- Work to complete -
Give the number of lines in the data that contain "schedRow", and nothing more.

- Stored items -
-- ==== Sys2Proof/Tests/Slice0.lean ====
section
/-!
SUPPORT. The model's own tests: ill-formed commands that WellFormed refuses, the spec's worked examples, and for every
statement with hypotheses a theorem that shows, clause by clause, a state and operands that meet them. Two clauses turn on
an opaque constant: `witness_clear_limit` and `image0_valid` take the constant's value as their hypothesis. For the last
clause of ReroutePlans the planner is shown to find a way whatever proposals Config.proposeReroute makes.
-/

namespace Sys2Proof.Tests

open Sys2Proof.Machine

/-! ### Ill-formed commands -/

theorem test_ill_formed_links :
    (Instr.jopPing 32).wellFormed = false ∧ (Instr.timeForce (.session 32)).wellFormed = false
      ∧ (Instr.registerWrite .bar0 2 0).wellFormed = false ∧ (Instr.registerWrite .bar0 67108864 0).wellFormed = false
      ∧ (Instr.jopRead 0 65536 0 0 0).wellFormed = false ∧ (Instr.jopRead 0 0 256 0 0).wellFormed = false
      ∧ (Instr.mbxReqTail 0 0).wellFormed = false ∧ (Instr.mbxReqTail 5 0).wellFormed = false
      ∧ (Instr.mbxDescriptorFetch 1 [] []).wellFormed = false ∧ (Instr.tcpConnect 2).wellFormed = false
      ∧ (Instr.evtQData0Read 8).wellFormed = false ∧ (Instr.qstatsRead 0 32).wellFormed = false
      ∧ (Instr.egressFrameStart 0 4 64).wellFormed = false ∧ (Instr.tamper 256 0).wellFormed = false
      ∧ (Instr.shadowCommitApply (.beacon 8)).wellFormed = false ∧ (Instr.shadowCommitApply (.gate 2)).wellFormed = false := by
  decide

theorem test_ill_formed_fabric :
    (Instr.settleTimeout 11776).wellFormed = false ∧ (Instr.laneRetire .a 68).wellFormed = false
      ∧ (Instr.laneRetire .a 136).wellFormed = false ∧ (Instr.trimQualified 2048).wellFormed = false
      ∧ (Instr.batchPlanComplete 0 0).wellFormed = false ∧ (Instr.batchSettleLimit 4294967296).wellFormed = false
      ∧ (Instr.cfgCompileDone 64 0).wellFormed = false ∧ (Instr.overpowerClear 4096).wellFormed = false
      ∧ (Instr.buoySlow 128).wellFormed = false ∧ (Instr.buoySample 0 10 []).wellFormed = false
      ∧ (Instr.auxDwellStart 16).wellFormed = false ∧ (Instr.ladderCellRetire 16).wellFormed = false
      ∧ (Instr.ladderRestart [16]).wellFormed = false
      ∧ (Instr.transitBoundary { samples := [(11776, 0)] }).wellFormed = false
      ∧ (Instr.transitBoundary { lanes := [⟨.a, 68, 0, []⟩] }).wellFormed = false
      ∧ (Instr.transitBoundary { lanes := [⟨.a, 0, 0, [11776]⟩] }).wellFormed = false
      ∧ (Instr.transitBoundary { badCodes := [(.a, 11776, 0)] }).wellFormed = false
      ∧ (Instr.holdBoundary { readbacks := [(11776, 0)] }).wellFormed = false
      ∧ (Instr.holdBoundary { auxReadbacks := [(16, 0)] }).wellFormed = false
      ∧ (Instr.holdBoundary { carriers := [(11776, 0)] }).wellFormed = false
      ∧ (Instr.holdBoundary { sramErrs := [⟨64, 0, false, .element 0⟩] }).wellFormed = false := by
  decide

theorem test_ill_formed_other :
    (Instr.ptpSyncReceive 2 false 0 0).wellFormed = false ∧ (Instr.ptpSyncReceive 0 false 65536 0).wellFormed = false
      ∧ (Instr.ptpAnnounceReceive 0 ⟨0, 256, 0, 0, 0, 0, 0⟩ ⟨0, 0, 0, false, false, false⟩).wellFormed = false
      ∧ (Instr.beaconStop 8).wellFormed = false ∧ (Instr.timeCapNsRead 8).wellFormed = false
      ∧ (Instr.thmSensorSuspect 90).wellFormed = false ∧ (Instr.thmSample [(90, 0)]).wellFormed = false
      ∧ (Instr.thmConditionChange 3 .warn).wellFormed = false
      ∧ (Instr.thmFanStall 4).wellFormed = false ∧ (Instr.hkcSoftTrig 2).wellFormed = false
      ∧ (Instr.calPreconditionFail 1 65536).wellFormed = false ∧ (Instr.hmOpen 5).wellFormed = false
      ∧ (Instr.bankWakeDone 64).wellFormed = false ∧ (Instr.masterResetDrainDone 12).wellFormed = false
      ∧ (Instr.matrixAtomic 0 2 .add 0).wellFormed = false ∧ (Instr.matrixAtomic 0 (2 ^ 40) .add 0).wellFormed = false
      ∧ (Instr.matrixRead 0 0 0 .ok).wellFormed = false ∧ (Instr.matrixRead 0 0 17 .ok).wellFormed = false
      ∧ (Instr.matrixWrite 0 0 [0] [] .ok).wellFormed = false
      ∧ (Instr.privatePortWrite .a 0 0).wellFormed = false ∧ (Instr.proofWindowDone (.single 131072)).wellFormed = false
      ∧ (Instr.masterReset 0 [⟨0, true, 2, 1, []⟩]).wellFormed = false
      ∧ (Instr.mtxConflictWrite 0 6).wellFormed = false ∧ (Instr.ddrPatrolScrub 0x333333000 .ok).wellFormed = false
      ∧ (Instr.bar2Read 2097152 4 .ok).wellFormed = false ∧ (Instr.bar2Write 0 [0] [] .ok).wellFormed = false
      ∧ (Instr.auditExportRead 0 [⟨0, 64, 1⟩]).wellFormed = false := by
  decide

/-- The table gives its rows no bits. -/
theorem test_no_words : decodeTableWord 32 0 = none ∧ decodeTableWord 0 0 = none := by decide

/-! ### The spec's worked examples -/

/-- 01, numbering: port element 11,365, element 4,908 and their objects. -/
theorem test_numbers : portElem (1024 + 613) = 11365 ∧ elemAt 9 300 = 4908 ∧ 0x8000 + elemAt 9 300 = 0x932C := by decide

/-- 02, the line of port 613 at rest. -/
theorem test_rest_line :
    ({ kind := .p2p, north := 613, south := 613, mid := 306 } : Slot).fabricElems
      = [101, 869, 1381, 1829, 2341, 2869, 3381, 3889, 4403, 4914, 5427, 5937, 6453, 6965, 7461, 7973, 8549, 9061, 9317] := by
  decide

/-- 07, the first code of a move: eight edges of the modulator and its error after them. -/
theorem test_modulator :
    (modEdges 15 98213 (List.replicate 8 none) ⟨0, 0, 0⟩).1 = [1, 2, 1, 2, 1, 2, 0, 3]
      ∧ (modEdges 15 98213 (List.replicate 8 none) ⟨0, 0, 0⟩).2.e1 = 442305 := by
  decide

/-- R228: the increment at f = +37.5 ppb. -/
theorem test_increment : ({ time := { freqNow := 2457600 } } : State).timeInc = 8589934914 := by decide

/-- 04, the schedule armed after its base: the first grid point at least 50 µs on. -/
theorem test_schedule_start : gridPoint 0 50000 (3123506789 * 65536) = 3123550000 * 65536 := by decide

/-- 15, the gate list committed after its base. -/
theorem test_gate_start :
    ({ base := 1750000300 * 1000000000 * 65536, entries := [(8, 10000), (15, 490000)] } : GateList).startAfter
        ((1750000302 * 1000000000 + 400030000) * 65536)
      = (1750000302 * 1000000000 + 400500000) * 65536 := by
  decide

set_option maxRecDepth 10000 in
/-- R265: the two check values. -/
theorem test_hallmark_zeros : crc32c 0 (List.replicate 24 0) = 0x8A9136AA := by decide

set_option maxRecDepth 10000 in
theorem test_hallmark_counting :
    crc32c 0x0706050403020100 ((numbers 8 24).map fun i => BitVec.ofNat 8 i) = 0x46DD794E := by
  decide

/-- 12, the overdriven input: HKC_DATA of entry 0. -/
theorem test_hkc_overdriven :
    ({} : State).hkcCode 0 { start := 0, input := 16, gain := 3, sample := 7, level := 0, entry := 0, injected := false } 200000 = (0x7FFF, true)
      ∧ ({ valid := true, overRange := true, code := 0x7FFF } : Hkc).word = 0x90007FFF := by
  decide

set_option maxRecDepth 10000 in
/-- 13, the Ethernet DMA reset: master 4, target 5, 9 of 16 beats. -/
theorem test_burst_reset :
    burstFits { addr := 0x01689800, write := true, done := 9, total := 16, data := List.replicate 144 0 } = true
      ∧ addrTarget 0x01689800 = 5 ∧ 0x01689800 / bankBytes = 45 := by
  decide

/-- 14, the JOP v2 frame's check is taken under the context of its KIND and REQUEST_ID. -/
theorem test_context : (1 * 2 ^ 56 + 0x51A7C3 : Nat) = 0x010000000051A7C3 := by decide

/-- An idle step, and a step that runs the command in front. -/
theorem test_step :
    step {} = .next {} ∧ step { pending := [.tcpConnect 0, .qsample] } = exec (.tcpConnect 0) { pending := [.qsample] } :=
  ⟨rfl, rfl⟩

/-! ### Witnesses -/

/-- At a transit boundary that is also due as a hold boundary. -/
def due : TimeSt := { running := true, count := 128000 * 4294967296, elapsed := 128000 * 65536, transitStart := 128000 * 65536 }

/-- At a hold boundary that is also due as a trim boundary. -/
def atTrim : TimeSt := { running := true, count := 128000 * 4294967296, elapsed := 128000 * 65536, transitStart := 128000 * 65536, holdStart := 128000 * 65536 }

/-- A CAL_RUN value for the first interpolator. -/
def runBytes (t : Nat) : List Byte := leBytes 8 (t + 0x100000000 + 0xFFFF000000000000) ++ leBytes 24 0

/-- Its run. -/
def calRun : CalRunSt := { type_ := 3, flags := 0, first := 0, count := 1, source := 0xFFFF, refPower := 0, started := 0 }

/-- The row of a register. -/
def row (off : Nat) : RegRow := (regRow off).getD ⟨0, 0, 0, 0, 0, 0, 0, .timeBlock⟩

/-- PTP port 0 enabled, with its TWO_STEP setting. -/
def ptpObjs (two : Nat) : SMap Nat := [(0x300001, 1), (0x301001, 1), (0x301004, two)]

/-- A gate list whose first entry opens class 0 for 1,000 ns and whose second opens none. -/
def gateList : GateList := { entries := [(1, 1000), (0, 1000)] }

/-- A batch of no records. -/
def batch1 : Batch := { id := 1 }

/-- An audit record. -/
def rec0 : ARec := { seq := 7, body := ⟨0, 0, 0, 0, []⟩, check := 0 }

/-- A table of one watch of 1 ms. -/
def table1 : List Watch := [⟨0, 0, 1000, 0⟩]

/-- An entry of every element with selection bytes of 0. -/
def noNotch : SMap (List Byte) := (numbers 0 elemCount).map fun e => (e, List.replicate 677 0#8)

/-- A schedule in a state, with the table of one watch in its shadow and the watch's configuration compiled; the
user layer asks for no permanent notch. -/
def scheduled (x : SchedState) : State :=
  { sched := { state := x, shadowTable := table1 }, cfgs := [(0, { state := 2 })],
    cal := { types := [(5, { inForce := some 0, user0 := { entries := noNotch } })] } }

theorem mapGet_numbers {α : Type} (f : α) (d : α) (n a k : Nat) (h1 : a ≤ k) (h2 : k < a + n) :
    mapGet ((numbers a n).map fun e => (e, f)) k d = f := by
  induction n generalizing a with
  | zero => omega
  | succ n ih =>
    simp only [numbers, List.map_cons, mapGet]
    split
    · rfl
    · exact ih (a + 1) (by omega) (by omega)

theorem countWhere_numbers (p : Nat → Bool) (n a : Nat) (h : ∀ k, a ≤ k → k < a + n → p k = false) :
    countWhere p (numbers a n) = 0 := by
  induction n generalizing a with
  | zero => rfl
  | succ n ih =>
    simp only [numbers, countWhere, h a (by omega) (by omega)]
    simpa using ih (a + 1) fun k h1 h2 => h k (by omega) (by omega)

theorem countWhere_false {α : Type} (l : List α) : countWhere (fun _ => false) l = 0 := by
  induction l with
  | nil => rfl
  | cons a l ih => simp [countWhere, ih]

theorem legsChanging_empty : legsChanging {} {} = 0 := by
  simp [legsChanging, Cfg.slot, Slot.isLeg, mapGet, countWhere_false]

theorem scheduled_auditLoad (x : SchedState) : (scheduled x).auditLoad table1 = 2 := by
  simp [State.auditLoad, State.tableCfgs, table1, cyclePairs, State.cfg, scheduled, mapGet, legsChanging_empty]

set_option maxRecDepth 10000 in
theorem scheduled_notchOk (x : SchedState) : (scheduled x).notchOk {} {} = true := by
  have h5 : countWhere (scheduled x).notchAlways (numbers 0 elemCount) = 0 := by
    refine countWhere_numbers _ _ _ fun k h1 h3 => ?_
    have h4 : (scheduled x).userEntry 5 k = List.replicate 677 0#8 := mapGet_numbers _ _ _ 0 k h1 h3
    rw [State.notchAlways, State.calSel, h4]
    rfl
  have h2 : (scheduled x).notchHeld = 0 := by rw [State.notchHeld, h5]; rfl
  rw [State.notchOk, h2]
  decide

theorem scheduled_row (x : SchedState) (a : Bool) : (scheduled x).schedRow table1 0 a = 0 := by
  unfold State.schedRow
  rw [scheduled_auditLoad]
  rw [if_neg (by decide), if_neg (by decide), if_neg (by decide), if_neg (by cases x <;> decide)]
  rw [if_neg (by show ¬ (!(scheduled x).notchOk {} {} || (!(scheduled x).notchOk {} {} || false)) = true; rw [scheduled_notchOk]; decide)]
  rw [if_neg (by cases x <;> decide), if_neg (by decide), if_neg (by cases x <;> cases a <;> decide)]

/-- A request frame of an empty payload: operation 1, request ID 1. -/
def frame (ver : Nat) : List Byte :=
  let b := [0x4A#8, BitVec.ofNat 8 (0x30 + ver), BitVec.ofNat 8 ver, 1#8] ++ leBytes 4 36 ++ leBytes 8 (1 + 2 ^ 56) ++ leBytes 16 0
  b ++ leBytes 4 (crc32c (2 ^ 56 + 1) b)

/-- One session. -/
def withSession (n : Nat) (x : Session) : State := { sessions := [(n, x)] }

/-- The firmware has started, v2 is enabled, and session 5 serves a v2 peer. -/
def v2State (quota : Nat) : State := { boot := { started := true }, objs := [(0x140004, 1), (0x351508, quota)], sessions := [(5, { isOpen := true, link := 2, peer := [0, 7] })] }

/-- Session 5 serves a v3 connection and has one request token. -/
def v3State (quota : Nat) : State := { objs := [(0x351508, quota)], sessions := [(5, { isOpen := true, link := 3, reqTokens := tokUnit })] }

/-- Every network session is open. -/
def allOpen : SMap Session := (numbers 5 24).map fun n => (n, { isOpen := true })

/-- Mailbox ring 1 runs and holds one descriptor. -/
def ringState : State := { mbx := [(1, { running := true })], sessions := [(1, { isOpen := true, link := 1, reqTokens := tokUnit })], regs := [(mbxReg 1 32, 1)] }

/-- An event record. -/
def erec : ERec := ⟨1, 0, 0, 0, 0, []⟩

/-- Event source 0x100 is mapped to queue 0, which is enabled. -/
def evOn : State := { events := { started := true }, regs := [(0x10000, 1), (0x11400, 0x80000000)] }

/-- A queue whose head may be served. -/
def ready : Queue := { waiting := [{}] }

/-- An LC_REQUEST value without a token. -/
def token (t n : Nat) : List Byte := leBytes 8 t ++ leBytes 8 n ++ List.replicate 80 0#8

theorem leNat_leBytes (k n : Nat) (h : n < 256 ^ k) : leNat (leBytes k n) = n := by
  induction k generalizing n with
  | zero => simp at h; simp [leBytes, leNat, h]
  | succ k ih =>
    have h1 : n / 256 < 256 ^ k := by
      rw [Nat.div_lt_iff_lt_mul (by decide)]; rw [Nat.pow_succ] at h; exact h
    simp only [leBytes, leNat, ih _ h1, BitVec.toNat_ofNat]
    omega

theorem token_nonce (t n : Nat) (h : n < 2 ^ 64) : leAt (token t n) 8 8 = n := leNat_leBytes 8 n h

set_option maxRecDepth 4000 in
theorem token_ok (t : Nat) (s : State) (h : leAt (token t s.nonce) 0 1 ≠ 4) : s.lcTokenOk (token t s.nonce) = true := by
  have h1 : leAt (token t s.nonce) 8 8 = s.nonce := token_nonce t _ (Nat.mod_lt _ (by decide))
  have h2 : leAt (token t s.nonce) 16 80 = 0 := by
    show leNat (List.replicate 80 0#8) = 0
    decide
  simp [State.lcTokenOk, h, h1, h2]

- Result below -
2